Steve Murray (born December 21, 1975), known by the pen-name  Chip Zdarsky, is a Canadian comic book artist and writer, journalist, illustrator and designer. He has also used the pseudonym Todd Diamonte. He worked for National Post for over a decade, until 2014, as an illustrator and humorist (as Steve Murray) and wrote and illustrated a column called "Extremely Bad Advice" for the paper as well as The Ampersand, the newspaper's pop culture section's online edition.

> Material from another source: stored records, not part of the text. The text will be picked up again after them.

-- ==== Sys2Proof/Laws/PerInstr.lean ====
section
/-! SUPPORT. What holds of every instruction, one lemma for each constructor: the length and the first bit of its encoding (R200). -/

namespace Sys2Proof.Laws.Encoding

set_option Elab.async false

/-- An instruction's encoding has 16 or 32 bits, fits into them, and is odd where it has 32 (R200). -/
def Statement (i : Instr) : Prop := ∀ n w, encode i = some (n, w) → (n = 16 ∨ n = 32) ∧ w < 2 ^ n ∧ (w % 2 = 1 ↔ n = 32)

/-! ### The codes of the shared fields fit into their bits -/

theorem Fmt.code_lt (t : Fmt) : t.code < 16 := by cases t <;> decide
theorem Scope.code_lt (c : Scope) : c.code < 8 := by cases c <;> decide
theorem Order.code_lt (o : Order) : o.code < 4 := by cases o <;> decide
theorem Cond.code_lt (c : Cond) : c.code < 8 := by cases c <;> decide
theorem RedOp.code_lt (o : RedOp) : o.code < 7 := by cases o <;> decide
theorem AccMode.code_lt (m : AccMode) : m.code < 6 := by cases m <;> decide

/-! ### The three shapes -/

theorem long {i : Instr} {v : Nat} (h : encode i = some (32, v)) (hv : v < 2 ^ 32) (ho : v % 2 = 1) : Statement i := by
  intro n w e
  rw [h] at e
  obtain ⟨rfl, rfl⟩ : 32 = n ∧ v = w := by simpa using e
  exact ⟨.inr rfl, hv, by simp [ho]⟩
theorem short {i : Instr} {v : Nat} (h : encode i = some (16, v)) (hv : v < 2 ^ 16) (ho : v % 2 = 0) : Statement i := by
  intro n w e
  rw [h] at e
  obtain ⟨rfl, rfl⟩ : 16 = n ∧ v = w := by simpa using e
  exact ⟨.inl rfl, hv, by simp [ho]⟩
theorem event {i : Instr} (h : encode i = none) : Statement i := by
  intro n w e
  rw [h] at e
  cases e
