theorem startActivation_fields : startFields ((startActivation s c n x cls).strand c n) =
    (.running, word (entryPc (routineEntry s c cls)), (freeFrame (s.core c)).getD 0, cls, (s.core c).actseq, x.bad) := by
  unfold startActivation
  dsimp only
  refine startFields_taken _ _ _ _ ?_
  have hgiven (o : Option Launch) (t : State) (f k : Nat) (m : Msg) (bad : BitVec 8) {F : SMode × Word × Nat × Nat × Word × BitVec 8}
      (h : startFields (t.strand c n) = F) : startFields ((match o with
        | some l => ((frameImage t l c f).modStrand c n (fromImage l)).modCore c (coreImageRegs l)
        | none => copyWords t c f k m bad).strand c n) = F := by
    cases o with
    | some l =>
      dsimp only
      have hcore (k : Core) : (coreImageRegs l k).strand n = k.strand n := rfl
      rw [State.strand, State.core_modCore_same, hcore]
      exact (congrArg startFields (State.strand_modStrand_same ..)).trans ((startFields_fromImage ..).trans
        ((congrArg startFields (State.strand_of_cores (frameImage_cores ..))).trans h))
    | none => exact (congrArg startFields (State.strand_of_cores (copyWords_cores ..))).trans h
  split
  · rw [State.strand_modStrand_same]
    refine (startFields_hod ..).trans ((congrArg startFields (State.strand_of_cores (State.write_cores ..))).trans ?_)
    refine hgiven _ _ _ _ _ _ ?_
    rw [State.strand_modStrand_same]
    rfl
  · refine hgiven _ _ _ _ _ _ ?_
    rw [State.strand_modStrand_same]
    rfl

end Starting

/-! ### What dispatch chooses (R352, R353) -/

section Choosing

variable {s : State} {c n cls : Nat} {x : Slot}

theorem best_mem {y : Slot × Nat} : ∀ {l : List (Slot × Nat)}, best s c l = some y → y ∈ l
  | [], h => nomatch h
  | z :: l, h => by
    rw [best] at h
    split at h
    · cases h
      exact List.mem_cons_self
    · split at h
      · cases h
        exact List.mem_cons_of_mem _ (best_mem ‹_›)
      · cases h
        exact List.mem_cons_self

/-- What dispatch starts is an eligible candidate, on a free strand. -/
structure chosenOf (s : State) (c n cls : Nat) (x : Slot) : Prop where
  strand : n < 4
  free : strandFree s c n = true
  candidate : (x, cls) ∈ candidates (s.core c)
  eligible : eligible s c n cls = true

theorem choose_chosen (h : choose s c = some (n, x, cls)) : chosenOf s c n cls x := by
  obtain ⟨m, hm, hsome⟩ := List.exists_of_findSome?_eq_some h
  split at hsome
  · obtain ⟨y, hy, heq⟩ := Option.map_eq_some_iff.1 hsome
    cases heq
    obtain ⟨hcand, helig⟩ := List.mem_filter.1 (best_mem hy)
    exact ⟨List.mem_range.1 hm, ‹_›, hcand, helig⟩
  · cases hsome
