-- ==== Sys2Proof/Machine/Flags.lean ====
section
/-! DEFINITION. The condition signals of a PIXEL step (10_state.md rule R29): six functions of the state and the normalised
pixel, recomputed in every step and never stored. -/

namespace Sys2Proof.Machine

/-- R24: `total`, the exact product of the latched width and height; not a register. -/
def State.total (s : State) : Nat := s.cfgWidth.toNat * s.cfgHeight.toNat

/-- R132: `eq_prev`. -/
def State.eqPrev (s : State) (px : Pixel) : Bool := px = s.prev

/-- R139: `is_last`, that is `pos = total - 1` in exact integers. -/
def State.isLast (s : State) : Bool := s.pos.toNat + 1 = s.total

/-- R138: `hit`. -/
def State.hit (s : State) (px : Pixel) : Bool := s.cacheAt (hash6 px) = px

/-- R137: `alpha_eq`. -/
def State.alphaEq (s : State) (px : Pixel) : Bool := px.a = s.prev.a

/-- R136: `diff_ok`. -/
def State.diffOk (s : State) (px : Pixel) : Bool :=
  inDiffRange (deltaRed px s.prev) && inDiffRange (deltaGreen px s.prev) && inDiffRange (deltaBlue px s.prev)

/-- R136: `luma_ok`. -/
def State.lumaOk (s : State) (px : Pixel) : Bool :=
  inLumaGreenRange (deltaGreen px s.prev) && inLumaRelRange (relRed px s.prev) && inLumaRelRange (relBlue px s.prev)

end Sys2Proof.Machine
end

He uses the Zdarsky pseudonym for comics-related work, using it to create Prison Funnies and Monster Cops and as artist and co-creator of Sex Criminals with writer Matt Fraction. Comics attributed to him include Howard the Duck, Peter Parker: The Spectacular Spider-Man, Daredevil, Spider-Man: Life Story and Spider-Man: Spider's Shadow for Marvel Comics, Batman for DC Comics and Jughead for Archie Comics.

Early life
Steve Murray was born in Edmonton, Alberta and raised in Barrie, Ontario.

Career
Murray has illustrated for such clients as The Globe and Mail, New York magazine, CBC and Canadian Business.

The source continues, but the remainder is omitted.